I could do with a bit of luck in the chest area overall as I ‘ve been experiencing difficulty with my breath. Nothing major though but its a change and from where I’m sitting, change is frightening. I’ve spent a lot of days of endless crying over my mortality and furious with life for inflicting this on me. One afternoon I broke down seeing a mum loading shopping in her car and kids inside, just like I used to do, its heartbreaking what I and so many other mums in my situation have been denied.
I find it so hard to write when I’m down. This week I feel much better especially since Lucys’ visit and wonderful laughter crept back into the house. Lucys’ a tonic for the soul and I love when she’s here. I feel close to my lovely Dad when she’s around as she shares the same quirky sense of humour as he had.
I want also to praise Jonnie because he’s so amazing. I hear him getting up early each morning to meditate [he’s been doing that for years ]. Then coaxing kids from their cosy beds and getting them out the door on time. At weekends he rarely goes out as we’ve less help and it’s full on with the kids. Rowan does rugby on Saturday mornings now and Kitty’s started soccer. They look great in all the gear and the sound of them clunking into my bedroom on wooden floorboards to kiss me goodbye is adorable.
Every weekend Jonnie cooks a roast on Sundays. Roast spuds, mashed, veggies, gravy, the works! Often, a freshly baked cake too. Then there’s the tidy up as anyone engaged in this activity on a regular basis knows. Every evening, Jonnie gets me ready for bed and does things no husband should ever have to do for his wife. My love for him has grown deeper than I ever could imagined. I respect him so much and appreciate everything he does to keep our family going as normally as possible.
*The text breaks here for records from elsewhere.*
-- ==== Sys2Proof/Machine/Ucie.lean ====
section
/-! DEFINITION. Ucie: retraining and the removal of modules, the answers that messages get, and re-sends (R24–R32, R393). -/

namespace Sys2Proof.Machine

/-! ### Retraining (R24, R31, R32, R393) -/

/-- R393: entries that compute die `d` held while its link to ZD retrained are sent to the log. -/
def State.flushDieLog (s : State) (d : Nat) : State :=
  (s.dieLog.filter (fun e => decide (e.die = d))).foldl (fun t e => t.logWrite e)
    { s with dieLog := s.dieLog.filter (fun e => !decide (e.die = d)) }

/-- Entries of a link's die flushed once none of its modules retrains. -/
def State.linkBack (s : State) (link : Nat) : State :=
  if link = 0 ∨ s.linkDown (link - 1) then s else s.flushDieLog (link - 1)

/-- One direction of a module restarts its stream: what its receiver holds stands from before the retrain. -/
def UcieLane.restart (l : UcieLane) : UcieLane :=
  { l with retraining := false, aligned := true, got := l.got.map (fun g => { g with old := true }) }

/-- R31: the messages that a direction had not finished before the retrain are sent again in full, in order. -/
def State.resendFlight (s : State) (link module : Nat) (up : Bool) : State :=
  ((s.lane link module up).flight.filter (fun m => !m.delivered)).foldl (fun t m => t.emit (.ucie link module up m.hdr m.data)) s

/-- UCIE_RETRAIN_COMPLETE (R31): both streams restart; messages not finished before are sent again, and then those that waited.
[DESIGN CHOICE, log entry 73] -/
def State.retrained (s : State) (link module repaired : Nat) : State :=
  if !(s.lane link module true).retraining then s
  else
    let s1 := [true, false].foldl (fun t up => t.setLane link module up (t.lane link module up).restart) s
    let s2 := (s1.bump fGLOBAL_UCIE_STAT_RETRAINS 0 link 1).bump fGLOBAL_UCIE_STAT_REPAIRED 0 link repaired
    let s3 := ((s2.linkBack link).resendFlight link module true).resendFlight link module false
    (s3.pumpUcie link module true).pumpUcie link module false

/-- R32: a message of a removed module placed on the one that the new number of modules gives it, with what the receiver holds of it. -/
def State.replace (s : State) (link : Nat) (up : Bool) (got : List UcieGot) (m : UcieMsg) : State :=
  match s.moduleFor link m.hdr.cls m.hdr.addr with
  | none => s
  | some k =>
    let l := s.lane link k up
    let held := (got.filter (fun g => decide (g.typ = m.hdr.typ ∧ g.tag = m.hdr.tag))).map (fun g => { g with old := true })
    (s.setLane link k up { l with outbox := l.outbox ++ [m], got := l.got ++ held }).pumpUcie link k up

/-- R32: what one direction of a removed module had not delivered, in order: sent messages that only wait for their answer, sent messages
whose delivery is not known, which are sent again, and those not sent yet. -/
def UcieLane.left (l : UcieLane) : List UcieMsg :=
  let lost := l.flight.filter (fun m => !m.delivered)
  l.outbox.filter (fun m => m.delivered && !lost.any (fun x => decide (x.hdr = m.hdr))) ++ lost ++ l.outbox.filter (fun m => !m.delivered)

/-- R32: fewest active modules with which the engine keeps serving. -/
def leastModules (link : Nat) : Nat := if link = 0 then 12 else 2

/-- UCIE_RETRAIN_TIMEOUT (R32): the module leaves its link until the next power-up. [DESIGN CHOICE, log entry 31] -/
def State.removeModule (s : State) (link module : Nat) : State :=
  if !(s.lane link module true).retraining then s
  else
    let m := s.get fGLOBAL_UCIE_STAT_ACTIVE 0 link
    let s1 := ((s.put fGLOBAL_UCIE_STAT_ACTIVE 0 link (if m.testBit module then m - 2 ^ module else m)).put fGLOBAL_UCIE_STAT_DEGRADED 0 link 1).log
      { code := 0x8401, kind := 5, unit := 14, inst := link, detail := [link, module] }
    let s2 := [true, false].foldl (fun t up =>
      let l := t.lane link module up
      l.left.foldl (fun u x => u.replace link up l.got x) (t.setLane link module up UcieLane.init)) s1
    let s3 := s2.linkBack link
    if (s3.activeModules link).length < leastModules link then s3.enterFault 1 else s3

/-! ### Answers (R30) -/

/-- The lane and place of a kept message by its TYPE and TAG. -/
def State.findMsg (s : State) (link : Nat) (up : Bool) (typ tag : Nat) : Option (Nat × Nat × UcieMsg) :=
  (List.range (if link = 0 then 24 else 4)).findSome? (fun k =>
    match (s.lane link k up).outbox.findIdx? (fun m => m.delivered && decide (m.hdr.typ = typ ∧ m.hdr.tag = tag)) with
    | some i => ((s.lane link k up).outbox[i]?).map (fun m => (k, i, m))
    | none => none)

/-- A kept message is done with: its answer has come. -/
def State.dropMsg (s : State) (link k : Nat) (up : Bool) (i : Nat) : State :=
  let l := s.lane link k up
  s.setLane link k up
    { l with outbox := l.outbox.eraseIdx i,
             flight := l.flight.map (fun m => if (l.outbox[i]?).any (fun x => decide (x.hdr = m.hdr)) then { m with delivered := true } else m) }

/-- R30: a transfer has been given up, or has ended uncorrectable: MEM_UE where it was given up, and the outcome of
uncorrectable data for the partition that made it (R398, R403). [DESIGN CHOICE, log entry 31] -/
def State.transferLost (s : State) (h : UcieHdr) (givenUp : Bool) : State :=
  let a := h.addr
  let n := if h.flags.testBit 3 then 16 else h.part
  let blk := a / 4096 * 4096
  let s1 := if givenUp then
      s.log { code := 0x8404, kind := 1, die := if isTray a then dieOfPlate (trayPlate a) else if isHbm a then s.stackOf a / 4 else 2,
              unit := if isTray a then 1 else if isHbm a then 11 else 12, part := if h.flags.testBit 3 then 0xFF else n, addr := blk }
    else s
  if n = 16 then s1
  else match (if isHbm a then s1.frameAt n a else none) with
    | some f => s1.frameDamaged n f
    | none => s1.ueTrigger n blk (ueCode a) none

/-- R30: a kept message sent again, at most 3 times. -/
def State.resendMsg (s : State) (link k : Nat) (up : Bool) (i : Nat) (m : UcieMsg) : State :=
  let s1 := if isHbm m.hdr.addr then s.bump fHBM_ECC_STAT_CRC_RETRY (s.stackOf m.hdr.addr) 0 1 else s
  if 3 ≤ m.resends then (s1.dropMsg link k up i).transferLost m.hdr true
  else
    let l := s1.lane link k up
    (s1.setLane link k up { l with outbox := l.outbox.set i { m with resends := m.resends + 1, delivered := false } }).pumpUcie link k up

/-- RD_CPL (R30, R31): data checked against WORD; ERR, POISON and a good answer end the request; an answer to no request
is a repeat and is discarded. -/
def State.recvCpl (s : State) (p : UciePort) (h : UcieHdr) (data : List Byte) : State :=
  let s0 := (s.arrive p h).1
  match (if (s.arrive p h).2 then s0.findMsg p.link (!p.up) 1 h.tag else none) with
  | none => s0
  | some (k, i, m) =>
    if h.flags.testBit 0 then s0.dropMsg p.link k (!p.up) i
    else if crc32c (ofBytes data) ≠ h.word then s0.resendMsg p.link k (!p.up) i m
    else if h.flags.testBit 2 then (s0.dropMsg p.link k (!p.up) i).transferLost m.hdr false
    else s0.dropMsg p.link k (!p.up) i

/-- WR_ACK (R30, R162): RETRY has the write sent again; ERR with an uncorrectable code has that outcome; else the write
is done. -/
def State.recvAck (s : State) (p : UciePort) (h : UcieHdr) : State :=
  let s0 := (s.arrive p h).1
  match (if (s.arrive p h).2 then s0.findMsg p.link (!p.up) 3 h.tag else none) with
  | none => s0
  | some (k, i, m) =>
    if h.flags.testBit 1 then s0.resendMsg p.link k (!p.up) i m
    else
      let s1 := s0.dropMsg p.link k (!p.up) i
      let st := h.word % 65536
      if h.flags.testBit 0 && decide (st = stTrayUe ∨ st = stHbmUe ∨ st = stDrawerUe) then s1.transferLost m.hdr false else s1

/-- EVENT (R393, R394): an entry of a compute die written into the log; cells not carried are 0. -/
def State.recvEvent (s : State) (p : UciePort) (h : UcieHdr) (data : List Byte) : State :=
  let bs := (ofBytes data ++ List.replicate 64 0).take 64
  let le (i n : Nat) : Nat := ofLe ((bs.drop i).take n)
  let src := le 16 2
  if !(s.arrive p h).2 then (s.arrive p h).1
  else (s.arrive p h).1.logWrite
    { code := le 0 2, kind := le 2 1, seq := le 4 4, t64 := le 8 8, die := src % 4, unit := src / 4 % 64, inst := src / 256,
      part := le 18 1, expo := le 24 8, reqId := le 32 8, addr := le 40 6, detail := (bs.drop 48).take 16 }

end Sys2Proof.Machine
end

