-- ==== Sys2Proof/Machine/Fabric.lean ====
section
/-! DEFINITION. Fabric: frames received by the port halves, the receiving side of Chenyx Block Transport, its re-sends
and give-ups, and MACsec keys (R344, R346–R348, R355, R358–R362). -/

namespace Sys2Proof.Machine

/-! ### The receiving side of a flow (R358–R360) -/

/-- Receiving side of a flow. -/
def State.rxFlow (s : State) (k : Nat) : RxFlow := smapGet (fun _ => RxFlow.init) k s.rx
/-- Receiving side of a flow replaced. -/
def State.setRx (s : State) (k : Nat) (f : RxFlow) : State := { s with rx := smapSet (fun _ => RxFlow.init) k f s.rx }

/-- R358: distance of a SEQ above another, mod 2^32. -/
def seqAhead (base q : Nat) : Nat := (q + 2 ^ 32 - base % 2 ^ 32) % 2 ^ 32

/-- R359: does the flow hold a SEQ already? -/
def RxFlow.has (f : RxFlow) (q : Nat) : Bool := decide (2 ^ 31 ≤ seqAhead f.cum q) || f.got.any (fun x => decide (x = q))

/-- CUM moved past every SEQ received. -/
def rxAdvance (f : RxFlow) : Nat → RxFlow
  | 0 => f
  | fuel + 1 =>
    if f.got.any (fun x => decide (x = f.cum)) then
      rxAdvance { f with cum := (f.cum + 1) % 2 ^ 32, got := f.got.filter (fun x => decide (x ≠ f.cum)) } fuel
    else f

/-- R360: a SEQ received and not yet covered by an ACK. -/
def rxTake (f : RxFlow) (q : Nat) : RxFlow :=
  rxAdvance { f with got := f.got ++ [q], since := f.since + 1, due := true } (f.got.length + 1)

/-- R360: the bitmap of an ACK. -/
def RxFlow.bitmap (f : RxFlow) : Nat :=
  f.got.foldl (fun a q => let d := seqAhead (f.cum + 1) q
                          if d < 256 then a ||| 2 ^ d else a) 0

/-- R360: an ACK of a flow sent, for the flow with engines and partitions swapped; a half that may send nothing holds it (R348). -/
def State.sendAck (s : State) (k : Nat) : State :=
  let f := s.rxFlow k
  let h := flowHalf k
  let s1 := s.setRx k { f with since := 0, due := false, ackHeld := !s.maySend h }
  if s.maySend h then
    ((s1.emit (.cbtAck h (flowCls k) (flowDst k) (flowSrc k) f.epoch f.cum f.bitmap)).dens (170 + h) 1 (s1.frameLen h 40)).usePn h
  else s1

/-- ACKs that a half has held. -/
def State.heldAcks (s : State) (h : Nat) : State :=
  (s.rx.filter (fun e => decide (flowHalf e.1 = h) && e.2.ackHeld)).foldl (fun t e => t.sendAck e.1) s

/-- CBT_ACK_TIMER (R360). -/
def State.ackTimer (s : State) (k : Nat) : State := if (s.rxFlow k).due then s.sendAck k else s

/-! ### The checks on a frame (R359) -/

/-- R359: the first check that a frame fails, or 0; `epoch` is the flow's. -/
def State.cbtCheck (s : State) (h : Nat) (m : CbtHdr) (epoch : Nat) : Nat :=
  let mac := !s.protected_ h || (m.macsecOk && (s.sec h).sak)
  if !m.fcsOk then 1
  else if !mac then 2
  else if !m.addrOk ∨ (s.halfKind h ≠ 2 ∧ s.halfKind h ≠ 3) ∨ !s.matched h then 3
  else if !m.crcOk then 4
  else if !m.wellFormed ∨ 4 ≤ m.cls then 5
  else if m.srcEngine ≠ s.nbrEngine h ∨ m.dstEngine ≠ s.g fGLOBAL_ENGINE_ID_ENGINE_ID ∨
      (s.halfKind h = 2 ∧ !(match s.plan m.dstPart with
        | some p => (match p.use h with
          | some u => decide (u.2.2.1 = m.srcPart)
          | none => false)
        | none => false)) ∨
      (s.halfKind h = 3 ∧ m.cls < 2) then 6
  else if m.epoch < epoch then 7
  else 0

/-- R359, R366: the event that counts a failed check. [DEDUCED, log entry 25] -/
def checkEvent (c : Nat) : Nat :=
  if c = 1 then 3 else if c = 2 then 4 else if c = 4 then 5 else if c = 5 then 6 else if c = 7 then 8 else 7

/-- A failed check counted; a failed check 5 logs at most once per flow and minute. -/
def State.cbtFail (s : State) (h k c : Nat) : State :=
  let s1 := s.dens (170 + h) (checkEvent c) 1
  if c = 6 then
    let f := s1.rxFlow k
    if f.loggedAt = 0 ∨ f.loggedAt + 60000000000 ≤ s1.now then
      (s1.setRx k { f with loggedAt := s1.now }).log
        { code := 0x8504, die := dieOfHalf h, unit := 13, inst := h, detail := leBytes 4 k }
    else s1
  else s1

/-- Bytes of a frame received, and its ECN mark once the frame itself is good (R361, R366). [DEDUCED, log entry 51; DESIGN CHOICE, log entry 73] -/
def State.cbtArrive (s : State) (h : Nat) (m : CbtHdr) (len : Nat) : State :=
  let s1 := s.dens (170 + h) 2 (s.frameLen h len)
  s1.dens (170 + h) 11 (if m.fcsOk ∧ m.ecn then 1 else 0)

/-! ### DATA (R359–R362) -/

/-- R412: a PAIR or CONTROL message as its header has it. -/
def readPair (bs : List Nat) : PairMsg :=
  { attempt := bs.getD 2 0, flags := bs.getD 3 0, srcRank := ofLe ((bs.drop 4).take 2), dstRank := ofLe ((bs.drop 6).take 2),
    expo := ofLe ((bs.drop 8).take 8), seq := ofLe ((bs.drop 20).take 4), body := toBytes ((bs.drop 32).take (ofLe ((bs.drop 16).take 4))) }

/-- A complete message given to its owner: the Carrier for CARRIER and GRAD, the pair unit for PAIR and CONTROL. -/
def State.cbtDeliver (s : State) (n cls attempt : Nat) (poison : Bool) (body : List Byte) : State :=
  if cls < 2 then (s.carrReceive n { attempt := attempt, poison := poison, body := body }).wake n
  else
    let bs := ofBytes body
    if bs.length < 32 then s else s.pairReceive n (bs.getD 0 0) (readPair bs)

/-- R359: the blocks of a message are held from block 0 to the one with LAST. -/
def msgComplete (bs : List RxBlock) : Bool :=
  match bs.find? (fun b => b.last) with
  | none => false
  | some l => (List.range (l.offset + 1)).all (fun i => bs.any (fun b => decide (b.offset = i)))

/-- The body of a complete message. -/
def msgBody (bs : List RxBlock) : List Byte :=
  (List.range bs.length).flatMap (fun i => ((bs.find? (fun b => decide (b.offset = i))).map (fun b => b.body)).getD [])

/-- R362: does the destination partition judge a block by its exposure? A shadow that copies its partner releases no
exposure of its own. [DEDUCED, log entry 51] -/
def State.hasWindow (s : State) (n : Nat) : Bool := !(s.isShadow n && decide (1 ≤ s.pairState n ∧ s.pairState n ≤ 3))

/-- An ACK sent once 32 blocks wait for one (R360). -/
def State.ackFull (s : State) (k : Nat) : State := if 32 ≤ (s.rxFlow k).since then s.sendAck k else s

/-- CBT_DATA (R359–R362). -/
def State.recvData (s : State) (h : Nat) (m : CbtMsg) : State :=
  if !s.halfOn h || !s.halfLink h then s
  else
    let k := flowKey h m.hdr.cls m.hdr.srcPart m.hdr.dstPart
    let s1 := s.cbtArrive h m.hdr m.body.length
    let c := s1.cbtCheck h m.hdr (s1.rxFlow k).epoch
    if c ≠ 0 then s1.cbtFail h k c
    else
      let f0 := s1.rxFlow k
      let f := if f0.epoch < m.hdr.epoch then { RxFlow.init with epoch := m.hdr.epoch, loggedAt := f0.loggedAt } else f0
      let n := m.hdr.dstPart
      let now := s1.get fPART_EXPO_NOW_EXPO n 0
      if f.has m.seq then ((s1.setRx k f).dens (170 + h) 9 1).sendAck k
      else if s1.hasWindow n && decide (now + 1 < m.expo) then s1.setRx k f
      else if s1.hasWindow n && decide (m.expo + 1 < now) then ((s1.setRx k (rxTake f m.seq)).dens (170 + h) 8 1).ackFull k
      else
        let b : RxBlock := { msg := m.msg, offset := m.offset, last := m.last, poison := m.poison, expo := m.expo, attempt := m.attempt, body := m.body }
        let g := rxTake f m.seq
        let same (x : RxBlock) : Bool := decide (x.msg = m.msg ∧ x.expo = m.expo ∧ x.attempt = m.attempt)
        let held := g.held ++ [b]
        let whole := held.filter same
        if msgComplete whole then
          (((s1.setRx k { g with held := held.filter (fun x => !same x) }).ackFull k).cbtDeliver n m.hdr.cls m.attempt
            (whole.any (fun x => x.poison)) (msgBody whole))
        else (s1.setRx k { g with held := held }).ackFull k

/-! ### Re-sends and give-ups (R361) -/

/-- R361: a flow gives up: FAB_FLOW_BROKEN with the flow and the first lost SEQ, its owner told, the next epoch begun. -/
def State.giveUp (s : State) (k : Nat) : State :=
  match (s.txFlow k).blocks with
  | [] => s
  | b :: _ =>
    ((s.cutFlow k).log { code := 0x8502, die := dieOfHalf (flowHalf k), unit := 13, inst := flowHalf k, part := flowSrc k,
                         detail := leBytes 4 k ++ leBytes 4 b.seq }).flowLost k

/-- R361: one block re-sent. -/
def State.resendBlock (s : State) (k seq : Nat) : State :=
  let f := s.txFlow k
  match f.blocks.find? (fun b => decide (b.seq = seq)) with
  | none => s
  | some b =>
    (s.setTx k { f with blocks := f.blocks.map (fun x => if x.seq = seq then { x with resends := x.resends + 1 } else x) }).emitBlock k b true

/-- May a block be re-sent now: its half MATCHED and able to send (R348, R354)? [DEDUCED, log entry 51] -/
def State.canResend (s : State) (k : Nat) : Bool := s.matched (flowHalf k) && s.maySend (flowHalf k)

/-- R361: blocks to be re-sent; one that has been re-sent MAX_RESEND times makes the flow give up. -/
def State.resendAll (s : State) (k : Nat) (qs : List Nat) : State :=
  if !s.canResend k then s
  else if ((s.txFlow k).blocks).any (fun b => qs.any (fun q => decide (q = b.seq)) && decide (s.g fFAB_CBT_CFG_MAX_RESEND ≤ b.resends)) then s.giveUp k
  else qs.foldl (fun t q => t.resendBlock k q) s

/-- CBT_RTO (R361): a sent block has no ACK for RTO_US. [DEDUCED, log entry 51] -/
def State.rto (s : State) (k seq : Nat) : State :=
  if ((s.txFlow k).blocks).any (fun b => decide (b.seq = seq) && b.sent) then s.resendAll k [seq] else s

/-- CBT_GIVEUP_TIMEOUT (R361): a block of the flow has been queued for GIVEUP_US. -/
def State.giveUpTimeout (s : State) (k : Nat) : State := s.giveUp k

/-- R360: has an ACK a SEQ received? -/
def ackHas (cum bitmap q : Nat) : Bool :=
  decide (2 ^ 31 ≤ seqAhead cum q) || (decide (q ≠ cum % 2 ^ 32) && decide (seqAhead (cum + 1) q < 256) && bitmap.testBit (seqAhead (cum + 1) q))

/-- R360, R361, R371: an ACK frees the blocks it covers, and the outbound bytes forwarded messages held for them. -/
def State.ackFree (s : State) (k cum bitmap : Nat) : State :=
  let f := s.txFlow k
  let gone := f.blocks.filter (fun b => b.sent && ackHas cum bitmap b.seq)
  let fwd := gone.foldl (fun a b => a + b.fwd) 0
  let s1 := s.setTx k { f with blocks := f.blocks.filter (fun b => !(b.sent && ackHas cum bitmap b.seq)) }
  if fwd = 0 then s1 else s1.setCarr (flowSrc k) { s1.carrOf (flowSrc k) with used := (s1.carrOf (flowSrc k)).used - fwd }

/-- R361: sent blocks an ACK shows missing while it shows a later one received. -/
def ackGaps (f : TxFlow) (cum bitmap : Nat) : List Nat :=
  ((f.blocks.filter (fun b => b.sent && (List.range 256).any (fun i => bitmap.testBit i && decide (seqAhead cum b.seq < i + 1)))).map
    (fun b => b.seq))

/-- CBT_ACK (R360, R361): the flow acknowledged is the one with engines and partitions swapped. -/
def State.recvAckBlock (s : State) (h : Nat) (m : CbtAckMsg) : State :=
  if !s.halfOn h || !s.halfLink h then s
  else
    let k := flowKey h m.hdr.cls m.hdr.dstPart m.hdr.srcPart
    let s1 := s.cbtArrive h m.hdr 40
    let c := s1.cbtCheck h m.hdr (s1.txFlow k).epoch
    if c ≠ 0 then s1.cbtFail h (flowKey h m.hdr.cls m.hdr.srcPart m.hdr.dstPart) c
    else if m.hdr.epoch ≠ (s1.txFlow k).epoch then s1
    else
      let s2 := s1.ackFree k m.cum m.bitmap
      ((s2.resendAll k (ackGaps (s2.txFlow k) m.cum m.bitmap)).pump k).wake (flowSrc k)

/-! ### PAUSE and MACsec keys (R344, R347, R348) -/

/-- PAUSE_FRAME (R344): dropped; the 64 bytes of the frame count as received. [DEDUCED, log entry 51] -/
def State.pauseFrame (s : State) (h : Nat) : State :=
  if s.halfOn h && s.halfLink h then s.dens (170 + h) 2 64 else s

/-- MACSEC_SAK_INSTALL (R347, R348): MKA installs a SAK: packet numbers start again, at most two association numbers are
in use, and held blocks go. -/
def State.installSak (s : State) (h an : Nat) : State :=
  if s.get fFAB_MACSEC_CFG_ENABLE (h / 2) (h % 2) = 0 then s
  else
    let m := s.sec h
    let ans := (m.ans.filter (fun a => decide (a ≠ an))) ++ [an]
    (s.setSec h { ever := true, sak := true, exhausted := false, pn := 0, ans := ans.drop (ans.length - 2) }).heldAcks h |>.pumpHalf h

end Sys2Proof.Machine
end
Our kids are happy and have lots of interests and thankfully good at doing their homework every afternoon.
Jonnie often reminds me of the importance of meditation in his life. Without the practice of being still and knowing that all will be ok, our family might not have made it to here. I don’t practice regular meditation any more. I did it for years before I got Mnd. Perhaps it’s the fact that I’m sitting down constantly and being still whether I like it or not, my life feels like some kind of meditation or prayer.